What you will do ▸ Only the lines of the data below from the one with "else if fn = 3 ∧ sd" through the one with "(.trskip (bv 5 sd) (bv 5 sa))" are wanted. Repeat them exactly.

Start of Data extracts

/-- Major 0x12, format FX (R148). -/
def dec12 (sd sa sb fn sc ord : Nat) : Option Instr :=
  if fn = 0 ∧ sb = 0 ∧ sc = 0 ∧ ord = 0 then some (.mlease (bv 5 sd) (bv 5 sa))
  else if fn = 1 ∧ sd = 0 ∧ sa = 0 ∧ sb = 0 ∧ sc = 0 ∧ ord = 0 then some (.mfree)
  else if fn = 2 ∧ sb < 16 ∧ sc = 0 ∧ ord = 0 then some (.mjob (bv 5 sd) (bv 5 sa) (bv 4 sb))
  else if fn = 3 ∧ sb = 0 ∧ sc = 0 ∧ ord = 0 then some (.mstat (bv 5 sd) (bv 5 sa))
  else if fn = 4 ∧ sd = 0 ∧ sa = 0 ∧ sb = 0 ∧ sc = 0 ∧ ord = 0 then some (.mdrain)
  else if fn = 5 ∧ sb = 0 ∧ sc = 0 ∧ ord = 0 then some (.merrrd (bv 5 sd) (bv 5 sa))
  else none

/-- Major 0x13, format FT (R148). -/
def dec13 (td ta vb sb fn z : Nat) : Option Instr :=
  if fn = 0 ∧ ta = 0 ∧ vb = 0 ∧ z = 0 then some (.tcfg (bv 3 td) (bv 5 sb))
  else if fn = 1 ∧ ta = 0 ∧ vb = 0 ∧ sb = 0 ∧ z = 0 then some (.tzero (bv 3 td))
  else if fn = 2 ∧ ta = 0 ∧ vb < 16 ∧ z = 0 then some (.tldrow (bv 3 td) (bv 4 vb) (bv 5 sb))
  else if fn = 3 ∧ td = 0 ∧ vb < 16 ∧ z = 0 then some (.tstrow (bv 3 ta) (bv 4 vb) (bv 5 sb))
  else if fn = 4 ∧ ta = 0 ∧ vb < 16 ∧ z = 0 then some (.tld (bv 3 td) (bv 4 vb) (bv 5 sb))
  else if fn = 5 ∧ td = 0 ∧ vb < 16 ∧ z = 0 then some (.tst (bv 3 ta) (bv 4 vb) (bv 5 sb))
  else if fn = 6 ∧ td = 0 ∧ z = 0 then some (.trowv (bv 3 ta) (bv 6 vb) (bv 5 sb))
  else if fn = 7 ∧ td = 0 ∧ z = 0 then some (.tcolv (bv 3 ta) (bv 6 vb) (bv 5 sb))
  else if fn = 8 ∧ ta = 0 ∧ z = 0 then some (.tvrow (bv 3 td) (bv 6 vb) (bv 5 sb))
  else if fn = 9 ∧ ta = 0 ∧ z = 0 then some (.tvcol (bv 3 td) (bv 6 vb) (bv 5 sb))
  else if fn = 10 ∧ vb = 0 ∧ sb = 0 ∧ z = 0 then some (.ttrans (bv 3 td) (bv 3 ta))
  else if fn = 11 ∧ vb = 0 ∧ sb < 8 ∧ z = 0 then some (.tmma (bv 3 td) (bv 3 ta) (bv 3 sb))
  else if fn = 12 ∧ ta = 0 ∧ vb = 0 ∧ sb = 0 ∧ z = 0 then some (.trel (bv 3 td))
  else none

/-- Major 0x14, format FX (R148). -/
def dec14 (sd sa sb fn sc ord : Nat) : Option Instr :=
  if fn = 0 ∧ sa = 0 ∧ sc = 0 ∧ ord = 0 then some (.trbind (bv 5 sd) (bv 5 sb))
  else if fn = 1 ∧ sd < 16 ∧ sc = 0 then some (.trwait (bv 4 sd) (bv 5 sa) (bv 5 sb) (bv 2 ord))
  else if fn = 2 ∧ sb = 0 ∧ sc = 0 ∧ ord = 0 then some (.trinfo (bv 5 sd) (bv 5 sa))
  else if fn = 3 ∧ sd = 0 ∧ sa = 0 ∧ sb = 0 ∧ sc = 0 ∧ ord = 0 then some (.trdone)
  else if fn = 4 ∧ sb = 0 ∧ sc = 0 ∧ ord = 0 then some (.trhold (bv 5 sd) (bv 5 sa))
  else if fn = 5 ∧ sb = 0 ∧ sc = 0 ∧ ord = 0 then some (.trskip (bv 5 sd) (bv 5 sa))
  else if fn = 6 ∧ sc = 0 ∧ ord = 0 then some (.trnext (bv 5 sd) (bv 5 sa) (bv 5 sb))
  else if fn = 7 ∧ sb = 0 ∧ sc = 0 ∧ ord = 0 then some (.trqry (bv 5 sd) (bv 5 sa))
  else none

/-- Major 0x15, format FX (R148). -/
def dec15 (sd sa sb fn sc ord : Nat) : Option Instr :=
  if fn = 0 ∧ ord = 0 then some (.tagdecl (bv 5 sd) (bv 5 sa) (bv 5 sb) (bv 3 sc))
  else if fn = 1 ∧ sd = 0 ∧ sb = 0 ∧ sc = 0 then some (.tagpub (bv 5 sa) (bv 2 ord))
  else if fn = 2 ∧ sd = 0 ∧ sb = 0 ∧ sc = 0 then some (.tagwait (bv 5 sa) (bv 2 ord))
  else if fn = 3 ∧ sb = 0 ∧ sc = 0 ∧ ord = 0 then some (.tagqry (bv 5 sd) (bv 5 sa))
  else if fn = 4 ∧ sd = 0 ∧ sb = 0 ∧ sc = 0 ∧ ord = 0 then some (.tagret (bv 5 sa))
  else none

/-- Major 0x16, format FX (R148). -/
def dec16 (sd sa sb fn sc ord : Nat) : Option Instr :=
  if fn = 0 ∧ sd = 0 ∧ sa = 0 ∧ sc = 0 ∧ ord = 0 then some (.coll (bv 5 sb))
  else if fn = 1 ∧ sa = 0 ∧ sc = 0 ∧ ord = 0 then some (.tkcommit (bv 5 sd) (bv 5 sb))
  else if fn = 2 ∧ sd = 0 ∧ sc = 0 ∧ ord = 0 then some (.tkput (bv 5 sa) (bv 5 sb))
  else if fn = 3 ∧ sc = 0 ∧ ord = 0 then some (.wpset (bv 5 sd) (bv 5 sa) (bv 5 sb))
  else if fn = 4 ∧ sb = 0 ∧ sc = 0 ∧ ord = 0 then some (.wpclr (bv 5 sd) (bv 5 sa))
  else if fn = 5 ∧ sc = 0 ∧ ord = 0 then some (.wprd (bv 5 sd) (bv 5 sa) (bv 5 sb))
  else if fn = 6 ∧ sc = 0 ∧ ord = 0 then some (.seqst (bv 5 sd) (bv 5 sa) (bv 5 sb))
  else none

/-- Major 0x18, format FV (R148). -/
def dec18 (vd va vb mask nf fn : Nat) : Option Instr :=
  if fn = 0 then some (.vfadd (bv 6 vd) (bv 6 va) (bv 6 vb) (bv 3 mask) (bv 1 nf))
  else if fn = 1 then some (.vfsub (bv 6 vd) (bv 6 va) (bv 6 vb) (bv 3 mask) (bv 1 nf))
  else if fn = 2 then some (.vfmul (bv 6 vd) (bv 6 va) (bv 6 vb) (bv 3 mask) (bv 1 nf))
  else if fn = 3 then some (.vfma (bv 6 vd) (bv 6 va) (bv 6 vb) (bv 3 mask) (bv 1 nf))
  else if fn = 4 then some (.vfms (bv 6 vd) (bv 6 va) (bv 6 vb) (bv 3 mask) (bv 1 nf))
  else if fn = 5 then some (.vfnma (bv 6 vd) (bv 6 va) (bv 6 vb) (bv 3 mask) (bv 1 nf))
  else if fn = 6 then some (.vfnms (bv 6 vd) (bv 6 va) (bv 6 vb) (bv 3 mask) (bv 1 nf))
  else if fn = 7 then some (.vfmin (bv 6 vd) (bv 6 va) (bv 6 vb) (bv 3 mask) (bv 1 nf))
  else if fn = 8 then some (.vfmax (bv 6 vd) (bv 6 va) (bv 6 vb) (bv 3 mask) (bv 1 nf))
  else if fn = 9 then some (.vfminm (bv 6 vd) (bv 6 va) (bv 6 vb) (bv 3 mask) (bv 1 nf))
  else if fn = 10 then some (.vfmaxm (bv 6 vd) (bv 6 va) (bv 6 vb) (bv 3 mask) (bv 1 nf))
  else if fn = 11 ∧ vb = 0 ∧ nf = 0 then some (.vfabs (bv 6 vd) (bv 6 va) (bv 3 mask))
  else if fn = 12 ∧ vb = 0 ∧ nf = 0 then some (.vfneg (bv 6 vd) (bv 6 va) (bv 3 mask))
  else if fn = 13 ∧ nf = 0 then some (.vfsgnj (bv 6 vd) (bv 6 va) (bv 6 vb) (bv 3 mask))
  else if fn = 14 then some (.vfdiv (bv 6 vd) (bv 6 va) (bv 6 vb) (bv 3 mask) (bv 1 nf))
  else if fn = 15 ∧ vb = 0 then some (.vfsqrt (bv 6 vd) (bv 6 va) (bv 3 mask) (bv 1 nf))
  else none

/-- Major 0x19, format FV (R148). -/
def dec19 (vd va vb mask nf fn : Nat) : Option Instr :=
  if fn = 0 ∧ vb = 0 then some (.vfrcp (bv 6 vd) (bv 6 va) (bv 3 mask) (bv 1 nf))
  else if fn = 1 ∧ vb = 0 then some (.vfrsq (bv 6 vd) (bv 6 va) (bv 3 mask) (bv 1 nf))
  else if fn = 2 ∧ vb = 0 then some (.vfexp2 (bv 6 vd) (bv 6 va) (bv 3 mask) (bv 1 nf))
  else if fn = 3 ∧ vb = 0 then some (.vflog2 (bv 6 vd) (bv 6 va) (bv 3 mask) (bv 1 nf))
  else if fn = 4 ∧ vb = 0 then some (.vftanh (bv 6 vd) (bv 6 va) (bv 3 mask) (bv 1 nf))
  else none

/-- Major 0x1A, format FV (R148). -/
def dec1A (vd va vb mask nf fn : Nat) : Option Instr :=
  if fn = 0 ∧ vd < 8 then some (.vfceq (bv 3 vd) (bv 6 va) (bv 6 vb) (bv 3 mask) (bv 1 nf))
  else if fn = 1 ∧ vd < 8 then some (.vfcne (bv 3 vd) (bv 6 va) (bv 6 vb) (bv 3 mask) (bv 1 nf))
  else if fn = 2 ∧ vd < 8 then some (.vfclt (bv 3 vd) (bv 6 va) (bv 6 vb) (bv 3 mask) (bv 1 nf))
  else if fn = 3 ∧ vd < 8 then some (.vfcle (bv 3 vd) (bv 6 va) (bv 6 vb) (bv 3 mask) (bv 1 nf))
  else if fn = 4 ∧ vd < 8 then some (.vfcun (bv 3 vd) (bv 6 va) (bv 6 vb) (bv 3 mask) (bv 1 nf))
  else if fn = 5 ∧ vd < 8 ∧ nf = 0 then some (.vceq (bv 3 vd) (bv 6 va) (bv 6 vb) (bv 3 mask))
  else if fn = 6 ∧ vd < 8 ∧ nf = 0 then some (.vcne (bv 3 vd) (bv 6 va) (bv 6 vb) (bv 3 mask))
  else if fn = 7 ∧ vd < 8 ∧ nf = 0 then some (.vclt (bv 3 vd) (bv 6 va) (bv 6 vb) (bv 3 mask))
  else if fn = 8 ∧ vd < 8 ∧ nf = 0 then some (.vcle (bv 3 vd) (bv 6 va) (bv 6 vb) (bv 3 mask))
  else if fn = 9 ∧ vd < 8 ∧ nf = 0 then some (.vcltu (bv 3 vd) (bv 6 va) (bv 6 vb) (bv 3 mask))
  else if fn = 10 ∧ vd < 8 ∧ nf = 0 then some (.vcleu (bv 3 vd) (bv 6 va) (bv 6 vb) (bv 3 mask))
  else none

/-- Major 0x1B, format FV (R148). -/
noncomputable def dec1B (vd va vb mask nf fn : Nat) : Option Instr :=
  if fn = 0 ∧ nf = 0 then some (.vadd (bv 6 vd) (bv 6 va) (bv 6 vb) (bv 3 mask))
  else if fn = 1 ∧ nf = 0 then some (.vsub (bv 6 vd) (bv 6 va) (bv 6 vb) (bv 3 mask))
  else if fn = 2 ∧ nf = 0 then some (.vadds (bv 6 vd) (bv 6 va) (bv 6 vb) (bv 3 mask))
  else if fn = 3 ∧ nf = 0 then some (.vsubs (bv 6 vd) (bv 6 va) (bv 6 vb) (bv 3 mask))
  else if fn = 4 ∧ nf = 0 then some (.vmul (bv 6 vd) (bv 6 va) (bv 6 vb) (bv 3 mask))
  else if fn = 5 ∧ nf = 0 then some (.vmulh (bv 6 vd) (bv 6 va) (bv 6 vb) (bv 3 mask))
  else if fn = 6 ∧ nf = 0 then some (.vmulhu (bv 6 vd) (bv 6 va) (bv 6 vb) (bv 3 mask))
  else if fn = 7 ∧ nf = 0 then some (.vmin (bv 6 vd) (bv 6 va) (bv 6 vb) (bv 3 mask))
  else if fn = 8 ∧ nf = 0 then some (.vmax (bv 6 vd) (bv 6 va) (bv 6 vb) (bv 3 mask))
  else if fn = 9 ∧ nf = 0 then some (.vminu (bv 6 vd) (bv 6 va) (bv 6 vb) (bv 3 mask))
  else if fn = 10 ∧ nf = 0 then some (.vmaxu (bv 6 vd) (bv 6 va) (bv 6 vb) (bv 3 mask))
  else if fn = 11 ∧ vb = 0 ∧ nf = 0 then some (.vabs (bv 6 vd) (bv 6 va) (bv 3 mask))
  else none

/-- Major 0x1C, format FV (R148). -/
noncomputable def dec1C (vd va vb mask nf fn : Nat) : Option Instr :=
  if fn = 0 ∧ nf = 0 then some (.vand (bv 6 vd) (bv 6 va) (bv 6 vb) (bv 3 mask))
  else if fn = 1 ∧ nf = 0 then some (.vor (bv 6 vd) (bv 6 va) (bv 6 vb) (bv 3 mask))
  else if fn = 2 ∧ nf = 0 then some (.vxor (bv 6 vd) (bv 6 va) (bv 6 vb) (bv 3 mask))
  else if fn = 3 ∧ nf = 0 then some (.vandn (bv 6 vd) (bv 6 va) (bv 6 vb) (bv 3 mask))
  else if fn = 4 ∧ vb = 0 ∧ nf = 0 then some (.vnot (bv 6 vd) (bv 6 va) (bv 3 mask))
  else if fn = 5 ∧ nf = 0 then some (.vsll (bv 6 vd) (bv 6 va) (bv 6 vb) (bv 3 mask))
  else if fn = 6 ∧ nf = 0 then some (.vsrl (bv 6 vd) (bv 6 va) (bv 6 vb) (bv 3 mask))
  else if fn = 7 ∧ nf = 0 then some (.vsra (bv 6 vd) (bv 6 va) (bv 6 vb) (bv 3 mask))
  else if fn = 8 ∧ vb = 0 ∧ nf = 0 then some (.vpopc (bv 6 vd) (bv 6 va) (bv 3 mask))
  else if fn = 9 ∧ vb = 0 ∧ nf = 0 then some (.vclz (bv 6 vd) (bv 6 va) (bv 3 mask))
  else none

End of Data extracts

Output of the task ▸
  else if fn = 3 ∧ sd = 0 ∧ sa = 0 ∧ sb = 0 ∧ sc = 0 ∧ ord = 0 then some (.trdone)
  else if fn = 4 ∧ sb = 0 ∧ sc = 0 ∧ ord = 0 then some (.trhold (bv 5 sd) (bv 5 sa))
  else if fn = 5 ∧ sb = 0 ∧ sc = 0 ∧ ord = 0 then some (.trskip (bv 5 sd) (bv 5 sa))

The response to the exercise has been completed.